I'm developing a distribution for the Python package I'm writing so I can post it on PyPI. It's my first time working with distutils, setuptools, distribute, pip, setup.py and all that and I'm struggling a bit with a learning curve that's quite a bit steeper than I anticipated :)
I was having a little trouble getting some of my test data files to be
included in the tarball by specifying them in the data_files
parameter in setup.py until I came across a different post here that pointed me
toward the MANIFEST.in
file. Just then I snapped to the notion that what you
include in the tarball/zip (using MANIFEST.in) and what gets installed in a
user's Python environment when they do easy_install or whatever (based on what
you specify in setup.py
) are two very different things; in general there being
a lot more in the tarball than actually gets installed.
This immediately triggered a code-smell for me and the realization that there must be more than one use case for a distribution; I had been fixated on the only one I've really participated in, using easy_install or pip to install a library. And then I realized I was developing work product where I had only a partial understanding of the end-users I was developing for.
So my question is this: "What are the use cases for a Python distribution other than installing it in one's Python environment? Who else am I serving with this distribution and what do they care most about?"

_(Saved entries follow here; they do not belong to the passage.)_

-- ==== Sys2Proof/Laws/Cycle.lean ====
section
/-! SUPPORT. What the issue of an instruction, one advance of CLOCK and a whole cycle leave alone, and a step in which no QWAIT ends. -/

namespace Sys2Proof.Laws

open Sys2Proof.Machine

/-! ### noteIssue: the split's wait count and the quadrant's memory of its last issue -/

@[simp] theorem noteIssue_clock (s : State) (x : Who) (l : Bool) : (s.noteIssue x l).clock = s.clock := by simp [State.noteIssue]
@[simp] theorem noteIssue_feat (s : State) (x : Who) (l : Bool) : (s.noteIssue x l).feat = s.feat := by simp [State.noteIssue]
@[simp] theorem noteIssue_mem (s : State) (x : Who) (l : Bool) : (s.noteIssue x l).mem = s.mem := by simp [State.noteIssue]
@[simp] theorem noteIssue_memBad (s : State) (x : Who) (l : Bool) : (s.noteIssue x l).memBad = s.memBad := by simp [State.noteIssue]
@[simp] theorem noteIssue_hub (s : State) (x : Who) (l : Bool) : (s.noteIssue x l).hub = s.hub := by simp [State.noteIssue]
@[simp] theorem noteIssue_fab (s : State) (x : Who) (l : Bool) : (s.noteIssue x l).fab = s.fab := by simp [State.noteIssue]
@[simp] theorem noteIssue_boot (s : State) (x : Who) (l : Bool) : (s.noteIssue x l).boot = s.boot := by simp [State.noteIssue]
@[simp] theorem noteIssue_agenda (s : State) (x : Who) (l : Bool) : (s.noteIssue x l).agenda = s.agenda := by
  simp [State.noteIssue]
@[simp] theorem noteIssue_late (s : State) (x : Who) (l : Bool) : (s.noteIssue x l).late = s.late := by simp [State.noteIssue]

/-! ### tick -/

@[simp] theorem tick_clock (s : State) : s.tick.clock = s.clock + 1 := rfl
@[simp] theorem tick_mem (s : State) : s.tick.mem = s.mem := rfl
@[simp] theorem tick_feat (s : State) : s.tick.feat = s.feat := rfl
@[simp] theorem tick_hub (s : State) : s.tick.hub = s.hub := rfl
@[simp] theorem tick_fab (s : State) : s.tick.fab = s.fab := rfl
@[simp] theorem tick_boot (s : State) : s.tick.boot = s.boot := rfl
@[simp] theorem tick_agenda (s : State) : s.tick.agenda = s.agenda := rfl

/-! ### cycle: what ended the last one, one advance of CLOCK, the issue of every quadrant -/

@[simp] theorem cycle_agenda (s : State) : s.cycle.agenda = s.late ++ [.tick, .issue] ++ s.agenda := rfl
@[simp] theorem cycle_late (s : State) : s.cycle.late = [] := rfl

/-- A cycle only puts actions on the agenda. -/
theorem cycle_rest (s : State) : s.cycle = { s with agenda := s.cycle.agenda, late := [] } := rfl

/-! ### Steps -/

/-- Where no QWAIT ends, the watchers leave the state. -/
theorem wakeWatchers_none {s : State} (h : ∀ w ∈ s.allSplits, s.mustWake w = false) : s.wakeWatchers = s := by
  unfold State.wakeWatchers
  rw [List.filter_eq_nil_iff.2 fun w hw => by simp [h w hw]]
  rfl

/-- A step takes the first action of the agenda. -/
theorem step_agenda {s : State} {a : Action} {rest : List Action} (hw : ∀ w ∈ s.allSplits, s.mustWake w = false)
    (ha : s.agenda = a :: rest) : step s = stepAction a { s with agenda := rest } := by
  unfold step
  simp only [wakeWatchers_none hw, ha]

end Sys2Proof.Laws
end

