-- ==== Sys2Proof/Tests/Slice0.lean ====
section
/-! SUPPORT. Tests: words of the encoding tables, ill-formed fields, single steps, and a witness for the hypotheses of each
statement. -/

namespace Sys2Proof.Tests

open Sys2Proof Sys2Proof.Machine

-- One theorem after another: each kernel evaluation gets the memory to itself.
set_option Elab.async false

/-! ### Decoding -/

/-- Each scalar word decodes to the instruction beside it, and that instruction encodes to the word. -/
def readsScalar (l : List (Nat × Instr)) : Bool := l.all fun p =>
  (match decodeScalar (BitVec.ofNat 32 p.1) with | .ok i => i == p.2 | .error _ => false) && encodeScalar p.2 == some p.1

/-- Each lane word decodes to the instruction beside it, and that instruction encodes to the word. -/
def readsLane (l : List (Nat × Instr)) : Bool := l.all fun p =>
  (match decodeLane (BitVec.ofNat 96 p.1) with | .ok i => i == p.2 | .error _ => false) && encodeLane p.2 == some p.1

/-- The spec's own scalar words (chapters "Encoding", "Scalar stream instructions", "System and trap instructions" and the stream ring program). -/
theorem test_decode_worked_scalar : readsScalar [
    (0x24408000, .ldg 4 2 0), (0x08500000, .addi 5 0 0), (0x04514400, .add 5 5 4), (0x08413FFF, .addi 4 4 0x3FFF),
    (0x44813FFE, .br .nz 4 0x3FFE), (0x28508004, .stg 5 2 4), (0x78000000, .exit), (0x20412345, .lui 4 0x12345),
    (0x10410678, .ori 4 4 0x678), (0x7401FFFD, .loop 7 0x3FFD), (0x7C800000, .issue 2 0), (0x50000005, .joinat 5),
    (0x4C018003, .split 6 3), (0x7C400003, .issue 1 3), (0x58000002, .jmp 2), (0x54000000, .join), (0x90000123, .trap 0x123),
    (0x9C010015, .wrsr 4 0x15), (0x880040A1, .barwait 0x205 true), (0x7F400028, .issue 13 40), (0x21000408, .lui 16 0x408)] = true := by decide +kernel

/-- The spec's own lane words (chapters "Encoding", "Lane arithmetic", "Memory", "Matrix" and "Engine" instructions and the two programs). -/
theorem test_decode_worked_lane : readsLane [
    (0x614040000000000000000000, .laneid ⟨1, 0, .lane 0, 0, 0, 0, .none⟩),
    (0x000080400004001000000000, .iadd ⟨2, 1, .group 4, 0, 0, 0, .none⟩),
    (0x30C282C30340000000000000, .ffma ⟨10, 11, .lane 12, 13, 0, 0, .none⟩),
    (0x204C00040A00000000000000, .laneSel ⟨48, 0, .lane 16, 40, 0, 0, .none⟩),
    (0x604C4C000000002000000010, .bfly ⟨49, 48, .imm, 0, 0, 16, .none⟩),
    (0x200141000007095200000000, .icmp ⟨5, 4, .group 7, 0, 2, 0, .ifSet 9⟩),
    (0x700100C00004000200000000, .ld ⟨4, 3, 0, 0, 4, .none, .b32, 0, .none⟩),
    (0x800000C14006000200000000, .st ⟨0, 3, 5, 0, 6, .none, .b32, 0, .none⟩),
    (0x9000C0800004000700000000, .ldf ⟨3, 2, 0, 0, 4, .none, .f32, 0, .none⟩),
    (0x908000810004000700000000, .adja ⟨0, 2, 4, 0, 4, .none, .f32, 0, .none⟩),
    (0x83C28082C308001200000000, .atomCas ⟨10, 2, 11, 12, 8, .acq, .b32, 0, .none⟩),
    (0xA18000000000000000000400, .dupmap ⟨0, 0, 0, 0, 0, 0, 0x400, .none⟩),
    (0xA00000000006000000000000, .gangset ⟨0, 0, 0, 0, 6, 0, 0, .none⟩),
    (0xA04000000000000100000400, .mmaJ ⟨0, 0, 0, 0, 0, 1, 0x400, .none⟩),
    (0xD10001000000000000000022, .itopen ⟨0, 4, 0, 0, 0, 0, 0x22, .none⟩),
    (0xD18500000549000000000002, .nextBounded ⟨20, 0, 0, 21, 9, 0, 2, .none⟩),
    (0x900140C00004024900000000, .ldf ⟨5, 3, 0, 0, 4, .none, .bf16, 0, .ifSet 2⟩),
    (0x904140C00004024900000000, .ldfRc ⟨5, 3, 0, 0, 4, .none, .bf16, 0, .ifSet 2⟩),
    (0x908000C200040B4700000000, .adja ⟨0, 3, 8, 0, 4, .none, .f32, 0, .ifSet 11⟩),
    (0xC0800000000D074000004000, .barriveBytes ⟨0, 0, 0, 0, 13, 0, 0x4000, .ifSet 7⟩),
    (0xB00000000014074000000000, .kick ⟨0, 0, 0, 0, 20, 0, 0, .ifSet 7⟩),
    (0x804000430000074400000010, .stl ⟨0, 1, 12, 0, 0, .none, .b128, 16, .ifSet 7⟩)] = true := by decide +kernel

/-- Major opcode 0x01, one word each (R165, R166, R173). -/
theorem test_decode_integer : readsScalar [
    (0x04423C00, .add 4 8 60), (0x04423C01, .sub 4 8 60), (0x04423C02, .mul 4 8 60), (0x04423C03, .mulhS32 4 8 60),
    (0x04423C04, .mulhN32 4 8 60), (0x04423C05, .and 4 8 60), (0x04423C06, .or 4 8 60), (0x04423C07, .xor 4 8 60),
    (0x04423C08, .shl 4 8 60), (0x04423C09, .shr 4 8 60), (0x04423C0A, .sar 4 8 60), (0x04423C0B, .minS32 4 8 60),
    (0x04423C0C, .minN32 4 8 60), (0x04423C0D, .maxS32 4 8 60), (0x04423C0E, .maxN32 4 8 60), (0x0442000F, .popc 4 8),
    (0x04420010, .clz 4 8), (0x07F04218, .cmpEq 63 1 2), (0x07F04219, .cmpNe 63 1 2), (0x07F0421A, .cmpLtS32 63 1 2),
    (0x07F0421B, .cmpLeS32 63 1 2), (0x07F0421C, .cmpLtN32 63 1 2), (0x07F0421D, .cmpLeN32 63 1 2), (0x047105C9, .sel 7 4 5 9)] = true := by decide +kernel
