-- ==== Sys2Proof/Machine/Operands.lean ====
section
/-!
DEFINITION. The implicit operands of the commands (`30_encoding.md` R100, R104): what a command takes from the
registers, the working raster, the index raster and the palette.
-/

namespace Sys2Proof.Machine

/-- The number of elements of a raster of these Int32 dimensions: none unless both are positive, the product taken
over the unbounded integers (R19, R34, R47). -/
def pixelCount (w h : Word) : Nat := w.toInt.toNat * h.toInt.toNat

/-- R260 ERR_CAPACITY: WIDTH > 0 and HEIGHT > 0 and WIDTH*HEIGHT > SRC_CAP. -/
def State.overCapacity (s : State) : Bool :=
  decide (0 < s.width.toInt ∧ 0 < s.height.toInt ∧ (s.params.srcCap : Int) < s.width.toInt * s.height.toInt)

/-- The colour bytes of source pixel `i` (R42). -/
def State.srcPixel (s : State) (i : Nat) : Rgb8 :=
  ⟨s.srcByte (4 * i), s.srcByte (4 * i + 1), s.srcByte (4 * i + 2)⟩

/-- The alpha byte of source pixel `i` (R42). -/
def State.srcAlpha (s : State) (i : Nat) : Byte := s.srcByte (4 * i + 3)

/-- R104, R194: `strength = DITHER_LEVEL / 10`. -/
def State.strength (s : State) : Num := s.params.numeric.div (s.options.ditherLevel.toNat : Num) 10

/-- `CPAL[i]` (R18, R38). -/
def State.cpalEntry (s : State) (i : Idx) : Rgb8 := s.cpal[i.toNat]'i.isLt

/-- `WORK[i]` (R47). Every element a command asks for exists when the raster has the number of elements its
dimensions give (`Work.wf`), as it does in every state a run reaches (log entry 18). -/
def workAt (pix : Array RGB) (i : Nat) : RGB := pix.getD i .black

/-- R47: the raster has `W*H` elements. -/
def Work.wf (k : Work) : Bool := k.pix.size == pixelCount k.w k.h

/-- `IDX[n]` (R48), for `n` below 64000 (log entry 22). -/
def idxAt (x : IdxRaster) (n : Nat) : Idx := if h : n < 64000 then x[n] else 0

end Sys2Proof.Machine
end

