/-- Program P1: a whole conversion with a custom palette. -/
def program1 : State :=
  { withSource 2 2 [250, 10, 10, 255, 10, 10, 250, 0, 130, 130, 130, 255, 255, 255, 0, 255] base with
    options := .ofWord 0x30#32
    cpal := tabulate 16 fun i => testColors.getD i (rgb 0 0 0) }

theorem test_encode : after (exec .encode program1)
      (fun s => (statusOf s, [5, 34, 74].map (outAt s), [0, 1, 3, 4, 6].map (rgbaAt s))) =
    some (0x7D, [some 0x77, some 0x00, some 0x40], [some 0xFF, some 0x00, some 0xFF, some 0x00, some 0xFF]) := by
  decide +kernel

/-- V-ERR-1: ERR_BAD_OPTION before ERR_CAPACITY, ERR_CAPACITY before ERR_SHORT_INPUT. -/
theorem test_encode_priority :
    after (exec .encode { withSource 320 201 [] base with options := .ofWord 0x5B#32 }) statusOf = some 0x00010302 ∧
    after (exec .encode { withSource 320 201 [] base with options := .ofWord 0x50#32 }) statusOf = some 0x00010402 := by
  decide +kernel

/-- R247, V-DEC-1: the bytes its pixels 0 and 1 and its entries 1 and 2 are read from. -/
def input1 : State :=
  { base with
    inLen := 32034
    pi1in := [(4, 7), (5, 0x77), (6, 7), (7, 0), (34, 0x40), (8034, 0xC0), (16034, 0), (24034, 0)] }

theorem test_decode : after (exec .decode input1) (fun s => (idxAt s.idx 0, idxAt s.idx 1, entry s 1, entry s 2)) =
    some (2#4, 3#4, (255, 255, 255), (255, 0, 0)) := by decide +kernel

/-- V-DEC-3. -/
theorem test_decode_short : after (exec .decode { base with inLen := 32033 }) statusOf = some 0x00010102 := by decide

/-! ### System commands and host accesses -/

/-- V-SYS-1: NOP clears ERROR and ERRCODE but not ERR_STICKY. -/
theorem test_nop : after (exec .nop (base.raise .shortInput)) statusOf = some 0x00010001 := by decide

/-- R251's example. -/
theorem test_reset : after (exec .reset { base.raise .uninit with options := .ofWord 0x0B#32 })
      (fun s => (s.regRead? 1, s.regRead? 4)) = some (some 0#32, some 0x00000010#32) := by decide

/-- V-ERR-1: a reserved word, and ENCODE's opcode with a non-zero upper field. -/
theorem test_reserved_word_raises : after (hostRegWrite 0 0x0000000D#32 base) statusOf = some 0x00010202 ∧
    after (hostRegWrite 0 0x0000010B#32 base) statusOf = some 0x00010202 := by decide

/-- R72, R292: a write to OUT is ignored and a read of it before it is written is refused. -/
theorem test_out_access : hostBufWrite .out 5 1#8 base = .next base ∧
    hostBufRead .out 5 base = .refused (.outputNeverWritten .out) := ⟨rfl, rfl⟩

/-! ### Witnesses: states and operands that meet the hypotheses of the obligations -/

/-- A state with a palette and a raster of two pixels, at the highest legal level. -/
def dithering : State := withRaster 2 1 10 bw [100, 200] base

/-- A state with indices and a palette. -/
def indexed : State := withIndex 63999 15#4 base

/-- A state with both outputs written. -/
def written : State :=
  (base.setOut (Memory.full 32034 fun _ => 0)).setRgba (Memory.full 256000 fun _ => 0)

theorem witness_base_inv : base.Inv := by
  refine ⟨by decide +kernel, rfl, rfl, rfl, rfl, rfl, ?_, ?_, fun _ => rfl, ?_⟩
  all_goals simp [base, State.reset, Status.reset]

/-- `written`, its STATUS being DONE as after the commands that write. -/
theorem witness_written_inv : written.complete.Inv := by
  refine ⟨by decide +kernel, rfl, rfl, ?_, ?_, rfl, ?_, ?_, ?_, ?_⟩
  · exact Memory.wf_full _ _
  · exact Memory.wf_full _ _
  · exact fun _ => Memory.complete_full _ _
  · exact fun _ => Memory.complete_full _ _
  · simp
  · simp

theorem witness_ReservedWordsRaise : (∀ i, decode 0x0000000D#32 ≠ .ok i) ∧ (∀ i, decode 0x0000000E#32 ≠ .ok i) ∧
    (∀ i, decode 0x00000010#32 ≠ .ok i) ∧ (∀ i, decode 0x00000100#32 ≠ .ok i) := by
  refine ⟨?_, ?_, ?_, ?_⟩ <;> intro i <;> cases i <;> decide

/-- A byte write, a command's word and a reserved word pending. -/
theorem witness_StepRunsDecodedCommand :
    { base with host := { script := [.bufWrite .src 0 7#8], answer := .nothing } }.host.script = .bufWrite .src 0 7#8 :: [] ∧
    (decode 0x00000007#32 = .ok .dither ∧ Instr.dither.wellFormed = true ∧
      (base.withCommand 0x00000007#32).host.script = .regWrite 0 0x00000007#32 :: []) ∧
    ((∀ i, decode 0x0000000D#32 ≠ .ok i) ∧
      (base.withCommand 0x0000000D#32).host.script = .regWrite 0 0x0000000D#32 :: []) :=
  ⟨rfl, ⟨rfl, rfl, rfl⟩, by intro i; cases i <;> decide, rfl⟩

theorem witness_IdleStepChangesNothing : base.host.script = [] := rfl

/-- A state with a NOP pending. -/
theorem witness_StepKeepsInvariant : ∃ s t : State, s.Inv ∧ step s = .next t ∧ s.host.script ≠ [] := by
  obtain ⟨a, b, c, d, e, f, g, h, i, j⟩ := witness_base_inv
  exact ⟨base.withCommand 0#32, _, ⟨a, b, c, d, e, f, g, h, i, j⟩, rfl, by simp [State.withCommand]⟩

theorem witness_StepKeepsParameters : ∃ t, step (base.withCommand 0x0000000B#32) = .next t :=
  ⟨_, exec_encode_ok (s := (base.withCommand 0x0000000B#32).taking []) (by decide +kernel)⟩

theorem witness_FailedCommandChangesOnlyStatus : ∃ t, exec .map base = .next t ∧ t.status.engine = .error .uninit :=
  ⟨_, rfl, rfl⟩

theorem witness_CompletionStatus : Instr.defpal ≠ .reset ∧
    ∃ t, exec .defpal (base.raise .uninit) = .next t ∧ ∀ e, t.status.engine ≠ .error e :=
  ⟨by decide, _, rfl, fun e => by simp⟩

/-- One command for each cause of R260 but the reserved word, and one with two causes. -/
theorem witness_ReportedErrorFollowsPriority : reported .decode base = some .shortInput ∧
    reported .dither { dithering with options := .ofWord 0x1B#32 } = some .badOption ∧
    reported .loadwork (withSource 64001 1 [] base) = some .capacity ∧ reported .pack base = some .uninit ∧
    reported .dither { base with options := .ofWord 0x1B#32 } = some .badOption ∧ reported .dither dithering = none := by
  decide +kernel

/-- Both sides of the equivalence: a read keeps the bit, RESET and the hardware reset clear it. -/
theorem witness_StickyClearedOnlyByReset : (base.raise .uninit).status.errSticky = true ∧
    after (hostMove (.regRead 1) (base.raise .uninit)) (·.status.errSticky) = some true ∧
    after (hostMove (.regWrite 0 0x0F#32) (base.raise .uninit)) (·.status.errSticky) = some false ∧
    after (hostMove .hardReset (base.raise .uninit)) (·.status.errSticky) = some false := by decide

theorem witness_ValidFlagsClearedOnlyByReset :
    (∃ t, exec .defpal base = .next t ∧ t.status.engine = .done ∧ (writeSet .defpal).pal = true) ∧
    (∃ t, hostMove (.regWrite 2 7#32) indexed = .next t ∧ indexed.status.idxValid = true) ∧
    base.status.workValid = false ∧ base.status.idxValid = false := ⟨⟨_, rfl, rfl, rfl⟩, ⟨_, rfl, rfl⟩, rfl, rfl⟩

theorem witness_CommandFrame : Instr.loadwork ≠ .reset ∧ ∃ t, exec .loadwork base = .next t :=
  ⟨by decide, _, rfl⟩

/-- STATE IDLE and DONE, and each error. -/
theorem witness_StatusWordLayout : base.status.engine.bits ≠ 2 ∧ base.complete.status.engine.bits ≠ 2 ∧
    ∀ e, (base.raise e).status.engine = .error e :=
  ⟨by decide, by decide, fun _ => rfl⟩

theorem witness_IgnoredHostAccesses : 32033 < spaceSize base.params .out ∧ 255999 < spaceSize base.params .rgbaout ∧
    (∃ v, base.regRead? 16 = some v) ∧ (∃ v, base.regRead? 31 = some v) ∧ (∃ v, base.regRead? 4 = some v) ∧
    (∃ t, hostRegWrite 31 7#32 base = .next t) ∧ ∃ t, hostRegRead 0 base = .next t :=
  ⟨by decide, by decide, ⟨_, rfl⟩, ⟨_, rfl⟩, ⟨_, rfl⟩, ⟨_, rfl⟩, _, rfl⟩

/-- A register of each range, at its ends. -/
theorem witness_RegisterWriteThenRead : [2, 3, 4, 5, 16, 31].map (fun n =>
      after (hostRegWrite n 0xFFFFFFFF#32 base) (fun t => t.regRead? n)) =
    [some (some 0xFFFFFFFF#32), some (some 0xFFFFFFFF#32), some (some 0x0000007F#32), some (some 0xFFFFFFFF#32),
      some (some 0x00FFFFFF#32), some (some 0x00FFFFFF#32)] := by decide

Here are some of the working issues I haven't figured out yet that bear on the answer:
Is it a sensible thing to include everything that's under source control (git) in the source distribution? In the age of github, does anyone download a source distribution to get access to the full project source? Or should I just post a link to my github repo? Won't including everything bloat the distribution and make it take longer to download for folks who just want to install it?
I'm going to host the documentation on readthedocs.org. Does it make any sense for me to include HTML versions of the docs in the source distribution?
Does anyone use python setup.py test
to run tests on a source
distribution? If so, what role are they in and what situation are they in? I
don't know if I should bother with making that work and if I do, who to make
it work for.
Some things that you might want to include in the source distribution but maybe not install include:
Quite often this will be the majority or all of what you are managing in version control and possibly a few generated files.
The main reason why you would do this when those files are available online or through version control is so that people know they have the version of the docs or tests that matches the code they're running.
If you only host the most recent version of the docs online, then they might not be useful to someone who has to use an older version for some reason. And the test suite on the tip in version control may not be compatible with the version of the code in the source distribution (e.g. if it tests features added since then). To get the right version of the docs or tests, they would need to comb through version control looking for a tag that corresponds to the source distribution (assuming the developers bothered tagging the tree). Having the files available in the source distribution avoids this problem.
As for people wanting to run the test suite, I have a number of my Python modules packaged in various Linux distributions and occasionally get bug reports related to test failures in their environments. I've also used the test suites of other people's modules when I encounter a bug and want to check whether the external code is behaving as the author expects in my environment.